Comment 3 John Eckersberg 2018-12-13 17:54:46 UTC
This is because the rabbitmq-server version in OSP8 has different output format for eval calls than in newer OSP versions.

On 8:

[root@localhost ~]# rabbitmqctl eval 'testing.'
testing
...done.
[root@localhost ~]# 

On 9 through 14:
[root@localhost ~]# rabbitmqctl eval 'testing.'
testing
[root@localhost ~]# 

On the 8 version, the "...done." output can be suppressed by passing the -q flag:

[root@localhost ~]# rpm -q rabbitmq-server
rabbitmq-server-3.3.5-34.el7ost.noarch
[root@localhost ~]# rhos-release -L
Installed repositories (rhel-7.6):
  8
  ceph-1.3
  ceph-osd-1.3
  rhel-7.6
[root@localhost ~]# rabbitmqctl eval -q 'testing.'
testing
[root@localhost ~]#

So we must update the resource agent to always use -q for eval.
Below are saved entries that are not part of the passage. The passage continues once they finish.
-- ==== Sys2Proof/Machine/CbPrefix.lean ====
section
/-! DEFINITION. The row PREFIX CB (spec 30 R109): fetch a second byte and execute that CB entry, by the field formulas. -/

namespace Sys2Proof.Machine

/-- The operand of a 3-bit field: a register, or none for value 6, the memory byte at HL (30 R104). -/
def operandOfField (z : Nat) : Option R8 :=
  [some R8.b, some .c, some .d, some .e, some .h, some .l, none, some .a].getD z none

/-- The operation of the rotate/shift group that `c[5:3]` selects (30 R107). -/
def shiftOfField (y : Nat) : ShiftOp :=
  [ShiftOp.rlc, .rrc, .rl, .rr, .sla, .sra, .swap, .srl].getD y .rlc

/-- CB entry `c`: `x = c[7:6]` the group, `y = c[5:3]` the operation or bit, `z = c[2:0]` the operand (46 R250). -/
def cbEntry (c : Byte) (s : State) : State :=
  let y := Fin.ofNat 8 (c.toNat / 8)
  match c.toNat / 64, operandOfField (c.toNat % 8) with
  | 0, some r => shiftReg (shiftOfField y.val) r s
  | 0, none => shiftHl (shiftOfField y.val) s
  | 1, some r => bitReg y r s
  | 1, none => bitHl y s
  | 2, some r => resReg y r s
  | 2, none => resHl y s
  | _, some r => setReg y r s
  | _, none => setHlBit y s

/-- `c <- Fetch8()`, then CB entry `c` (30 R109). -/
def cbFetchAndRun (s : State) : State :=
  let r := fetch8 s
  cbEntry r.1 r.2

/-! ## One meaning per row of the table -/

/-- `PREFIX CB` (R109). -/
def execPrefixCb (s : State) : Out := .next (cbFetchAndRun s)

end Sys2Proof.Machine
end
Comment 21 RHEL Program Management 2021-03-15 07:32:30 UTC
After evaluating this issue, there are no plans to address it further or fix it in an upcoming release.  Therefore, it is being closed.  If plans change such that this issue will be fixed in an upcoming release, then the bug can be reopened.